Aber wir in Kassel sind schon dankbar, daß wenigstens während der Weltmeisterschaften in den USA (24.11.-04.12.2017) bei drei WM-Teilnehmern von Finale Kassel kein Bundesligastart gelegt wurde. Noch dankbarer wären wir allerdings gewesen, wenn das auch für den Bowling-Worldcup in Mexiko so gewesen wäre.

So können wir froh sein, daß sich nur Oliver Morig für Deutschland für den Worldcup qualifiziert hat. Zum Glück nicht Richard Teece für England und Jesper Agerbo auch nicht für Dänemark. Mittlerweile spielen ja auch eine Reihe ausländischer Spitzenspieler in der 1. und 2.Bundesliga. Dies scheint unseren DBU-Funktionären bei der Termingestaltung noch nicht aufgefallen zu sein. Den Begriff Wettbewerbsverzerrung scheint dort ebenfalls nicht bekannt zu sein. 

Ganze sechs Bundesligaspieltage pro Saison: da kann man vom Terminplaner wohl einen Bundesliga-Terminplan ohne Überschneidungen mit EM/WM/Worldcup und 11-12 EBT-Turnieren erwarten.

 

 

 

 

Finale II zum Saisonstart in Wetzlar

mit Rückkehrer Dirk Heller

 

Nach den enttäuschenden Relegationsspielen zum Aufstieg in die Hessenliga muß unsere "Zweite" ein weiteres Jahr in der Regionalliga Hessen spielen. Zum Start am kommenden Sonntag (24.09.2017) muß man in Wetzlar antreten. Man übt sich dabei zunächst in Demut und gibt als Saisonziel lediglich den Klassenerhalt an. Aber wie das in 8er-Team-Ligen so ist, gibt es hier selten ein Mittelfeld. Wenn man nichts mit dem Abstieg zu tun haben will, ist man fast zwangsläufig in der Spitze dabei.

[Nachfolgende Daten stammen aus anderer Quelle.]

-- ==== Sys2Proof/Laws/Breaks.lean ====
section
/-! SUPPORT. What the breakpoint operations leave: the marks in DIR, the FB fields, the comparators over a
list of events (60_exceptions.md R460 to R464). -/

namespace Sys2Proof.Safety

open Sys2Proof.Machine

/-- DIR after a channel break, bit by bit: BTn of each channel that broke, unless INI is set. -/
theorem markBreaks_getLsbD (d : Word) (w : Watch) (k : Nat) :
    (markBreaks d w).getLsbD k = true ↔ d.getLsbD k = true
      ∨ (d.getLsbD Dir.ini = false ∧ ∃ n, k = btBit n ∧ hitOf w n = true) := by
  have bits : ∀ k < 32, ∀ b : Bool,
      (if b then 0x00000010#32 else 0#32 : Word).getLsbD k = (b && decide (k = 4))
        ∧ (if b then 0x00000020#32 else 0#32 : Word).getLsbD k = (b && decide (k = 5))
        ∧ (if b then 0x00100000#32 else 0#32 : Word).getLsbD k = (b && decide (k = 20))
        ∧ (if b then 0x00200000#32 else 0#32 : Word).getLsbD k = (b && decide (k = 21)) := by
    decide
  have chans : (∃ n, k = btBit n ∧ hitOf w n = true) ↔
      (k = 4 ∧ w.hit0 = true) ∨ (k = 5 ∧ w.hit1 = true) ∨ (k = 20 ∧ w.hit2 = true)
        ∨ (k = 21 ∧ w.hit3 = true) := by
    constructor
    · rintro ⟨n, h⟩
      match n, h with
      | 0, h => exact .inl h
      | 1, h => exact .inr (.inl h)
      | 2, h => exact .inr (.inr (.inl h))
      | 3, h => exact .inr (.inr (.inr h))
    · rintro (h | h | h | h)
      exacts [⟨0, h⟩, ⟨1, h⟩, ⟨2, h⟩, ⟨3, h⟩]
  rw [chans, markBreaks]
  by_cases hk : k < 32
  · cases d.getLsbD Dir.ini
    · simp only [Bool.false_eq_true, if_false, BitVec.getLsbD_or, (bits k hk _).1,
        (bits k hk _).2.1, (bits k hk _).2.2.1, (bits k hk _).2.2.2, Bool.or_eq_true,
        Bool.and_eq_true, decide_eq_true_eq, true_and]
      grind
    · simp
  · have : ∀ x : Word, x.getLsbD k = false := fun x => BitVec.getLsbD_of_ge _ _ (by omega)
    simp only [this, Bool.false_eq_true, false_or, false_iff]
    omega

/-- A channel break changes nothing of DIR but DM and the BT bits, and is in debug mode. -/
theorem channelBreak_dir (s : State) (w : Watch) (dbpc : Word) (k : Nat) :
    (s.channelBreak w dbpc).dir.getLsbD k = true ↔ k = Dir.dm ∨ s.dir.getLsbD k = true
      ∨ (s.dir.getLsbD Dir.ini = false ∧ ∃ n, k = btBit n ∧ hitOf w n = true) := by
  show (markBreaks (putBit s.dir Dir.dm true) w).getLsbD k = true ↔ _
  rw [markBreaks_getLsbD, putBit_getLsbD _ _ _ _ (by decide), putBit_getLsbD _ _ _ _ (by decide),
    if_neg (by decide : ¬Dir.ini = Dir.dm)]
  by_cases h : k = Dir.dm <;> simp [h]

/-- A channel break is in debug mode. -/
theorem channelBreak_userMode (s : State) (w : Watch) (dbpc : Word) :
    (s.channelBreak w dbpc).userMode = false := by
  show (!(s.channelBreak w dbpc).dir.getLsbD Dir.dm) = false
  rw [(channelBreak_dir s w dbpc Dir.dm).2 (.inl rfl)]; rfl

/-- The comparators see the events one after another. -/
theorem watch_append (s : State) (es : List BusEvent) (e : BusEvent) :
    s.watch (es ++ [e]) = s.observe (s.watch es) e := by simp [State.watch]

/-- Some channel broke. -/
theorem hit_iff (w : Watch) : w.hit = true ↔ ∃ n, hitOf w n = true := by
  simp only [Watch.hit, Bool.or_eq_true]
  constructor
  · rintro (((h | h) | h) | h)
    exacts [⟨0, h⟩, ⟨1, h⟩, ⟨2, h⟩, ⟨3, h⟩]
  · rintro ⟨n, h⟩
    match n, h with
    | 0, h => exact .inl (.inl (.inl h))
    | 1, h => exact .inl (.inl (.inr h))
    | 2, h => exact .inl (.inr h)
    | 3, h => exact .inr h

/-- What a fetch break leaves in the channels: a listed FB in each that broke, the others as they were. -/
theorem recordFb_channel (s : State) (w : Watch) (n : Fin 4) :
    (s.recordFb w).channels[n.val]
      = if hitOf w n = true then
          (s.channels[n.val]).withFb (Config.fetchBreakFb s.tick n.val)
        else s.channels[n.val] := by
  match n with
  | 0 => rfl
  | 1 => rfl
  | 2 => rfl
  | 3 => rfl

/-- The bits of BPCn after a record of FB. -/
theorem withFb_getLsbD (ch : BreakChannel) (v : Fin 4) (k : Nat) (hk : ¬(24 ≤ k ∧ k ≤ 26)) :
    (ch.withFb v).bpc.getLsbD k = ch.bpc.getLsbD k := by
  have inside : ∀ j < 32, ¬(24 ≤ j ∧ j ≤ 26) → (0x07000000#32).getLsbD j = false := by decide
  have outside : (0x07000000#32).getLsbD k = false := by
    by_cases h : k < 32
    · exact inside k h hk
    · exact BitVec.getLsbD_of_ge _ _ (by omega)
  show (mergeBits _ _ _).getLsbD k = _
  rw [mergeBits_getLsbD, outside]; simp

end Sys2Proof.Safety
end

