-- ==== Sys2Proof/Laws/Steps.lean ====
section
/-! SUPPORT. What one step can do, said once (60_exceptions.md R411, R415, R450). -/

namespace Sys2Proof.Safety

open Sys2Proof.Machine

/-- The state a step leaves, but for the count of steps, by what the step did. -/
inductive Ran (s : State) : State → Prop where
  | single : s.stepDue = true → Ran s s.singleStepBreak
  | accept r : s.stepDue = false → s.chosen = some r → Ran s (s.accept r)
  | wait : s.stepDue = false → s.halted = true → Ran s s.wait
  | fetchBreak code :
    s.stepDue = false → s.fetch = .ok code → (s.watch [s.fetchEvent code]).hit = true →
    Ran s (s.fetchBreak (s.watch [s.fetchEvent code]))
  | illegal code :
    s.stepDue = false → s.fetch = .ok code →
    Ran s ((afterFetch s code).finishInstruction (afterFetch s code).exceptionTrap)
  | instr code rest i t :
    s.stepDue = false → s.fetch = .ok code → decode code = .ok (i, rest) →
    exec i (afterFetch s code) = .next t →
    Ran s ((afterFetch s code).finishInstruction
      (t.afterAccesses ((afterFetch s code).accesses i)))

/-- A step that answers a next state did one of these. -/
theorem step_ran {s t : State} (h : step s = .next t) : ∃ u, t = u.nextTick ∧ Ran s u := by
  unfold step State.stepOnce at h
  split at h
  · rename_i u hu
    cases h
    refine ⟨u, rfl, ?_⟩
    unfold State.boundary at hu
    split at hu
    · rename_i h1; cases hu; exact .single h1
    · rename_i h1
      have h1 : s.stepDue = false := by simpa using h1
      split at hu
      · rename_i r hr; cases hu; exact .accept r h1 hr
      · split at hu
        · rename_i h2; cases hu; exact .wait h1 h2
        · unfold State.runInstruction at hu
          split at hu
          · rename_i code hc
            unfold State.runCode at hu
            split at hu
            · cases hu
            · dsimp only at hu
              split at hu
              · rename_i hh; cases hu; exact .fetchBreak code h1 hc hh
              · split at hu
                · rename_i i rest hd
                  unfold State.runDecoded at hu
                  split at hu
                  · rename_i t ht; cases hu; exact .instr code rest i t h1 hc hd ht
                  · cases hu
                  · cases hu
                · cases hu; exact .illegal code h1 hc
                · cases hu
          · cases hu
  · cases h
  · cases h

/-- A step at a ready state runs an instruction. -/
theorem ready_step {s : State} (hr : Ready s) :
    step s =
      match s.runInstruction with
      | .next t => .next t.nextTick
      | .fault f => .fault f
      | .refused r => .refused r := by
  obtain ⟨h1, h2, h3⟩ := hr
  unfold step State.stepOnce State.boundary
  rw [h1, if_neg (by simp), h2, h3]; rfl

/-- A step that accepts a request. -/
theorem accept_step {s : State} {r : Request} (h1 : s.stepDue = false) (h2 : s.chosen = some r) :
    step s = .next (s.accept r).nextTick := by
  unfold step State.stepOnce State.boundary
  rw [h1, if_neg (by simp), h2]

/-- Sequential progress is kept in sequential mode only. -/
theorem pairOutcome_seq {sq re seq a b x y} (h : (pairOutcome sq re seq a b x y).seq = true) (hs :
    seq = true → sq = true) : sq = true := by
  unfold pairOutcome at h
  split at h <;> simp_all

theorem observe_seq (s : State) (w : Watch) (e : BusEvent) (h0 : w.seq0 = true
    → s.dir.getLsbD Dir.sq0 = true) (h1 : w.seq1 = true → s.dir.getLsbD Dir.sq1 = true) :
   ((s.observe w e).seq0 = true → s.dir.getLsbD Dir.sq0 = true) ∧ ((s.observe w e).seq1 = true
       → s.dir.getLsbD Dir.sq1 = true) := by
  unfold State.observe
  dsimp only
  split
  · split
    · exact ⟨fun h => pairOutcome_seq h h0, fun h => pairOutcome_seq h h1⟩
    · exact ⟨fun h => pairOutcome_seq h h0, h1⟩
  · exact ⟨h0, h1⟩

end Sys2Proof.Safety
end

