theorem RoundTrip.clr1Imm (bit3 : BitVec 3) (disp16 : BitVec 16) (reg1 : Reg) :
    RoundTrip.Statement (.clr1Imm bit3 disp16 reg1) := by
  intro h t
  simp_all [WellFormed, notR0, evenDisp, wordDisp, encode, decode, decodeShort, decodeByOpcode, withSecond, decodeBitOp]

theorem CodeLength.clr1Imm (bit3 : BitVec 3) (disp16 : BitVec 16) (reg1 : Reg) :
    CodeLength.Statement (.clr1Imm bit3 disp16 reg1) := by
  intro h
  simp_all [WellFormed, notR0, evenDisp, wordDisp, codeLength, oneHalfword, encode, Instr.length]

theorem RoundTrip.tst1Imm (bit3 : BitVec 3) (disp16 : BitVec 16) (reg1 : Reg) :
    RoundTrip.Statement (.tst1Imm bit3 disp16 reg1) := by
  intro h t
  simp_all [WellFormed, notR0, evenDisp, wordDisp, encode, decode, decodeShort, decodeByOpcode, withSecond, decodeBitOp]

theorem CodeLength.tst1Imm (bit3 : BitVec 3) (disp16 : BitVec 16) (reg1 : Reg) :
    CodeLength.Statement (.tst1Imm bit3 disp16 reg1) := by
  intro h
  simp_all [WellFormed, notR0, evenDisp, wordDisp, codeLength, oneHalfword, encode, Instr.length]

theorem RoundTrip.setf (cond : Cond) (reg2 : Reg) :
    RoundTrip.Statement (.setf cond reg2) := by
  intro h t
  simp_all [WellFormed, notR0, evenDisp, wordDisp, encode, decode, decodeShort, encodeExt, decodeByOpcode, withSecond, decodeExpansion]

theorem CodeLength.setf (cond : Cond) (reg2 : Reg) :
    CodeLength.Statement (.setf cond reg2) := by
  intro h
  simp_all [WellFormed, notR0, evenDisp, wordDisp, codeLength, oneHalfword, encode, Instr.length, encodeExt]

theorem RoundTrip.ldsr (reg2 : Reg) (regID : BitVec 5) :
    RoundTrip.Statement (.ldsr reg2 regID) := by
  intro h t
  simp_all [WellFormed, notR0, evenDisp, wordDisp, encode, decode, decodeShort, encodeExt, decodeByOpcode, withSecond, decodeExpansion]

theorem CodeLength.ldsr (reg2 : Reg) (regID : BitVec 5) :
    CodeLength.Statement (.ldsr reg2 regID) := by
  intro h
  simp_all [WellFormed, notR0, evenDisp, wordDisp, codeLength, oneHalfword, encode, Instr.length, encodeExt]

theorem RoundTrip.stsr (regID : BitVec 5) (reg2 : Reg) :
    RoundTrip.Statement (.stsr regID reg2) := by
  intro h t
  simp_all [WellFormed, notR0, evenDisp, wordDisp, encode, decode, decodeShort, encodeExt, decodeByOpcode, withSecond, decodeExpansion]

theorem CodeLength.stsr (regID : BitVec 5) (reg2 : Reg) :
    CodeLength.Statement (.stsr regID reg2) := by
  intro h
  simp_all [WellFormed, notR0, evenDisp, wordDisp, codeLength, oneHalfword, encode, Instr.length, encodeExt]

theorem RoundTrip.shrReg (reg1 : Reg) (reg2 : Reg) :
    RoundTrip.Statement (.shrReg reg1 reg2) := by
  intro h t
  simp_all [WellFormed, notR0, evenDisp, wordDisp, encode, decode, decodeShort, encodeExt, decodeByOpcode, withSecond, decodeExpansion]
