/-- A channel that takes no part does not see it. -/
theorem observe_of_not_takesPart (h : ¬TakesPart s n) :
    hitOf (s.observe w e) n = hitOf w n
      ∧ progressOf (s.keepProgress (s.observe w e)) n = progressOf (s.keepProgress w) n := by
  unfold State.observe
  dsimp only
  split
  · rename_i hactive
    obtain ⟨huser, hmodelled⟩ := Bool.and_eq_true_iff.1 hactive
    have hext : 2 ≤ n.val ∧ ¬s.dir.getLsbD Dir.ext = true := by
      by_contra hc
      exact h ⟨huser, hmodelled, fun h2 => by_contra fun hx => hc ⟨h2, hx⟩⟩
    obtain ⟨h2, hext⟩ := hext
    rw [if_neg hext]
    match n with
    | 0 | 1 => exact absurd h2 (by decide)
    | 2 | 3 => exact ⟨rfl, rfl⟩
  · exact ⟨rfl, rfl⟩

/-- A break in the pair is as BreaksOn says. -/
theorem brokeIn_pairOf_iff (h : TakesPart s n) :
    brokeIn (pairOf s w e n) n = true ↔ BreaksOn (s.keepProgress w) e n := by
  have hpart : TakesPart (s.keepProgress w) n := h
  simp only [BreaksOn, hpart, true_and]
  match n with
  | 0 | 2 =>
    refine (pairOutcome_first_iff _ _ _ _ _ _ _).trans (and_congr_right' (and_congr_right'
      (and_congr_left' ?_)))
    simp
  | 1 | 3 =>
    refine (pairOutcome_second_iff _ _ _ _ _ _ _).trans (and_congr_right' (and_congr_right'
      (and_congr_left' ?_)))
    simp
    rfl

/-- One more event makes exactly the channels of BreaksOn break. -/
theorem hitOf_observe_iff :
    hitOf (s.observe w e) n = true
      ↔ hitOf w n = true ∨ BreaksOn (s.keepProgress w) e n := by
  by_cases h : TakesPart s n
  · rw [(observe_of_takesPart h).1, Bool.or_eq_true, brokeIn_pairOf_iff h]
  · have hnot : ¬BreaksOn (s.keepProgress w) e n := fun hb => h hb.1
    rw [(observe_of_not_takesPart h).1, or_iff_left hnot]

/-- A second channel sees its own event after that of its partner. -/
theorem pairOf_second (hn : n = 1 ∨ n = 3) : pairOf s w e n =
    pairOutcome (s.dir.getLsbD (sqBit n)) (s.dir.getLsbD (reBit n))
      (progressOf (s.keepProgress w) n)
      (s.channelEvent s.channels[(partner n).val] e) (s.channelEvent s.channels[n.val] e)
      (s.channels[(partner n).val].bpc.getLsbD Bpc.be) (s.channels[n.val].bpc.getLsbD Bpc.be) := by
  obtain rfl | rfl := hn
  · rfl
  · rfl

theorem brokeIn_second (hn : n = 1 ∨ n = 3) (p : PairOutcome) : brokeIn p n = p.second := by
  obtain rfl | rfl := hn
  · rfl
  · rfl

/-- What one more event makes of the progress of the pair whose second channel is `n`. -/
theorem progressLeft_observe (hn : n = 1 ∨ n = 3) :
    ProgressLeft (s.keepProgress w) (s.keepProgress (s.observe w e)) e n := by
  refine ⟨fun hpart hsq hre => ?sequential, fun hpart hsq => ?off, fun hpart hsq hre => ?both,
    fun hpart => (observe_of_not_takesPart hpart).2⟩
  all_goals
    have hpart : TakesPart s n := hpart
    have hsq : s.dir.getLsbD (sqBit n) = _ := hsq
    rw [(observe_of_takesPart hpart).2]
  case sequential =>
    have hre : s.dir.getLsbD (reBit n) = false := hre
    rw [← brokeIn_pairOf_iff hpart, brokeIn_second hn, pairOf_second hn, hsq, hre]
    exact pairOutcome_seq_iff _ _ _ _ _
  case off =>
    rw [pairOf_second hn, hsq]
    exact pairOutcome_seq_off _ _ _ _ _ _
  case both =>
    have hre : s.dir.getLsbD (reBit n) = true := hre
    rw [pairOf_second hn, hsq, hre]
    rfl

Gegenüber der letzten Saison muß unsere Zweite allerdings auf den Schnittbesten Spieler verzichten. Marco Rischer hat sich beruflich verändert und steht nicht mehr zur Verfügung. Da passt die Rückkehr von Ex-Finalespieler Dirk Heller (Bi.) gut ins Konzept. Mit 160 Erstligaeinsätzen sollte er in der Lage sein Marco Rischer zu ersetzen.

Der übrige Kader ist zusammengeblieben und hofft auf einen guten Saisonstart. Dabei ist nicht sicher, ob Oldie Dieter Collmann zur Verfügung steht. Aber mit Volkan Özsoy, Nico Henneberg, Lothar Mand, Fabien Horn und evtl. Rolf Hübner sollte ein Platz unter den ersten fünf Teams der Liga möglich sein.